> **ACTIVITY**: Only one stretch of the data below is needed. Output the lines from the one with "(¬notifies → u.mill = s.mill) ∧" up to and including the one with "counted. R147, R148, R150, R151: a", exactly as they stand.

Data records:
◆ ◆ ◆ ◆

/-- R167: an occurrence raises the count up to 65,535 and the last time, fills the first time of a record whose count was 0,
and sets the flag; only the occurrence that sets the flag of a record that reports offers a NOTICE, with the record as it then
stands. R149, R167: it joins a NOTICE class queue with room; at a full one it is dropped and counted, and NOTICE_LOST occurs in
its turn, which offers none. R173: an occurrence of severity FAILED fills a RELEASED capture, with the tube id that its detail
names or the ACTIVE tube's where it names none, and counts against a HELD one. R171: a context that is ACTIVE or SETTLING has
its worst condition seen raised to the part's, which is the highest severity among the records whose flag is set, or CLEAR. No
other record and no other block changes. (The model's choices: whether a source code in MALFORMED's detail names the head that
a capture records is left free, log 33; so is which of MAP_RECLAIM's two tubes it takes, log 12; that an occurrence is compared
with the capture before its lost NOTICE's is deduced, log 11.) -/
def Obligations.OccurrenceIsCountedAndNotified : Prop :=
  ∀ (k : EventKind) (d : Detail) (s : State),
    let u := raise k d s
    let before := fun (x : EventKind) => tableGet s.events.records x.index
    let counted := fun (x : EventKind) => { before x with
      flag := true, count := min 65535 ((before x).count + 1), lastTime := some s.headPort.partTime,
      firstTime := if (before x).count = 0 then some s.headPort.partTime else (before x).firstTime }
    let notifies := (before k).flag = false ∧ (before k).report = true ∧ k ≠ .noticeLost
    let lost := notifies ∧ 16 ≤ s.mill.noticeQ.length
    let fails := (before k).severity = .failed
    let lostFails := lost ∧ (before .noticeLost).severity = .failed
    (∀ i : Fin 22, let x := tableGet s.events.records i
      x.flag = true → x.severity.condition.rank ≤ s.events.worst.rank) ∧
    (s.events.worst ≠ .clear → ∃ i : Fin 22, (tableGet s.events.records i).flag = true ∧
      (tableGet s.events.records i).severity.condition = s.events.worst) ∧
    tableGet u.events.records k.index = counted k ∧
    (lost → tableGet u.events.records EventKind.noticeLost.index = counted .noticeLost) ∧
    (∀ i : Fin 22, i ≠ k.index → (lost → i ≠ EventKind.noticeLost.index) →
      tableGet u.events.records i = tableGet s.events.records i) ∧
    (notifies → s.mill.noticeQ.length < 16 →
      u.mill = { s.mill with noticeQ := s.mill.noticeQ ++
        [{ cause := .occurrence, kind := k, severity := (counted k).severity, time := (counted k).firstTime,
           count := (counted k).count, worst := u.events.worst, detail := some d }] }) ∧
    (lost →
      u.mill = { s.mill with counters := { s.mill.counters with
        dropped := tableSet s.mill.counters.dropped 1 (min 4294967295 (tableGet s.mill.counters.dropped 1 + 1)) } }) ∧
    (¬notifies → u.mill = s.mill) ∧
    (¬fails → ¬lostFails → u.events.capture = s.events.capture) ∧
    (s.events.capture = none →
      (fails → ∃ cap, u.events.capture = some cap ∧ Captured cap k d s ∧ (lostFails → cap.overflow = 1) ∧
        (¬lostFails → cap.overflow = 0)) ∧
      (¬fails → lostFails → ∃ cap, u.events.capture = some cap ∧ Captured cap .noticeLost (.kind k) s ∧ cap.overflow = 0)) ∧
    (∀ cap, s.events.capture = some cap →
      (fails → lostFails → u.events.capture = some { cap with overflow := min 255 (cap.overflow + 2) }) ∧
      ((fails ∧ ¬lostFails) ∨ (¬fails ∧ lostFails) →
        u.events.capture = some { cap with overflow := min 255 (cap.overflow + 1) })) ∧
    u.headPort = s.headPort ∧ u.traceQueue = s.traceQueue ∧ u.evaluator = s.evaluator ∧ u.pose = s.pose ∧
    u.wall = s.wall ∧ u.drain = s.drain ∧ u.agent = s.agent ∧ u.events.snapshots = s.events.snapshots ∧
    (∀ c : Ctx, tubeAt u c = (tubeAt s c).map (fun t => { t with
      worstSeen := if t.stage = .active ∨ t.stage = .settling then graver t.worstSeen u.events.worst else t.worstSeen })) ∧
    u.tubes.idCounter = s.tubes.idCounter ∧ u.tubes.newest = s.tubes.newest ∧ u.tubes.retiredA = s.tubes.retiredA ∧
    u.tubes.retiredB = s.tubes.retiredB ∧ u.pending = s.pending

/-! ### The head link: link state, time marks, frames (chapters 2, 3 and 9) -/

/-- R136, R137, R145: a head link that comes UP sends a TIME_MARK of part time now at once; one that goes DOWN cuts off the mark
in transmission and is counted, with the partly received frame; a mark is due 1000 µs after the previous one; a mark sent is
counted. R147, R148, R150, R151: a mill link that comes UP makes the transmission start of that step; one that goes DOWN loses
the frame in transmission, which is counted for its class, and counts the partly received frame; the queues and the request in
processing stay. Nothing else changes. -/
def Obligations.LinksComeAndGo : Prop :=
  (∀ s : State,
    let now := s.headPort.partTime
    let k := s.headPort.counters
    (s.headPort.link = .down →
      exec .headLinkUp s =
        .next (s.setHeadPort { s.headPort with link := .up, lastMark := some now, markInFlight := some now })) ∧
    (∀ cut, s.headPort.link = .up →
      exec (.headLinkDown cut) s =
        .next (s.setHeadPort { s.headPort with
          link := .down, markInFlight := none,
          counters := { k with
            linkDowns := min 4294967295 (k.linkDowns + 1),
            partials := if cut = true then min 4294967295 (k.partials + 1) else k.partials } })) ∧
    (∀ m, s.headPort.link = .up → s.headPort.markInFlight = none → s.headPort.lastMark = some m → 1000 ≤ (now - m).toNat →
      exec .timeMark s = .next (s.setHeadPort { s.headPort with lastMark := some now, markInFlight := some now })) ∧
    (∀ m, s.headPort.markInFlight = some m →
      exec .timeMarkSent s =
        .next (s.setHeadPort { s.headPort with
          markInFlight := none, counters := { k with marksSent := min 4294967295 (k.marksSent + 1) } }))) ∧
  (∀ s : State,
    let k := s.mill.counters
    (s.mill.link = .down → s.mill.transmitter = none → s.mill.responseQ = [] → s.mill.noticeQ = [] →
      s.mill.summaryQ = [] → s.mill.mapQ = [] → s.mill.readingQ = [] → s.mill.mirrorQ = [] →
      exec .millLinkUp s = .next (s.setMill { s.mill with link := .up })) ∧
    (s.mill.link = .down → s.mill.transmitter = none →
      exec .millLinkUp s = exec .transmissionStart (s.setMill { s.mill with link := .up })) ∧
    (∀ cut, s.mill.link = .up → s.mill.transmitter = none →
      exec (.millLinkDown cut) s =
        .next (s.setMill { s.mill with
          link := .down,
          counters := { k with
            linkDowns := min 4294967295 (k.linkDowns + 1),
            partials := if cut = true then min 4294967295 (k.partials + 1) else k.partials } })) ∧
    (∀ cut f, s.mill.link = .up → s.mill.transmitter = some f →
      exec (.millLinkDown cut) s =
        .next (s.setMill { s.mill with
          link := .down, transmitter := none,
          counters := { k with
            linkDowns := min 4294967295 (k.linkDowns + 1),
            partials := if cut = true then min 4294967295 (k.partials + 1) else k.partials,
            lost := tableSet k.lost f.cls (min 4294967295 (tableGet k.lost f.cls + 1)) } })))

◆ ◆ ◆ ◆

> **EXERCISE SOLUTION**:
    (¬notifies → u.mill = s.mill) ∧
    (¬fails → ¬lostFails → u.events.capture = s.events.capture) ∧
    (s.events.capture = none →
      (fails → ∃ cap, u.events.capture = some cap ∧ Captured cap k d s ∧ (lostFails → cap.overflow = 1) ∧
        (¬lostFails → cap.overflow = 0)) ∧
      (¬fails → lostFails → ∃ cap, u.events.capture = some cap ∧ Captured cap .noticeLost (.kind k) s ∧ cap.overflow = 0)) ∧
    (∀ cap, s.events.capture = some cap →
      (fails → lostFails → u.events.capture = some { cap with overflow := min 255 (cap.overflow + 2) }) ∧
      ((fails ∧ ¬lostFails) ∨ (¬fails ∧ lostFails) →
        u.events.capture = some { cap with overflow := min 255 (cap.overflow + 1) })) ∧
    u.headPort = s.headPort ∧ u.traceQueue = s.traceQueue ∧ u.evaluator = s.evaluator ∧ u.pose = s.pose ∧
    u.wall = s.wall ∧ u.drain = s.drain ∧ u.agent = s.agent ∧ u.events.snapshots = s.events.snapshots ∧
    (∀ c : Ctx, tubeAt u c = (tubeAt s c).map (fun t => { t with
      worstSeen := if t.stage = .active ∨ t.stage = .settling then graver t.worstSeen u.events.worst else t.worstSeen })) ∧
    u.tubes.idCounter = s.tubes.idCounter ∧ u.tubes.newest = s.tubes.newest ∧ u.tubes.retiredA = s.tubes.retiredA ∧
    u.tubes.retiredB = s.tubes.retiredB ∧ u.pending = s.pending

/-! ### The head link: link state, time marks, frames (chapters 2, 3 and 9) -/

/-- R136, R137, R145: a head link that comes UP sends a TIME_MARK of part time now at once; one that goes DOWN cuts off the mark
in transmission and is counted, with the partly received frame; a mark is due 1000 µs after the previous one; a mark sent is
counted. R147, R148, R150, R151: a mill link that comes UP makes the transmission start of that step; one that goes DOWN loses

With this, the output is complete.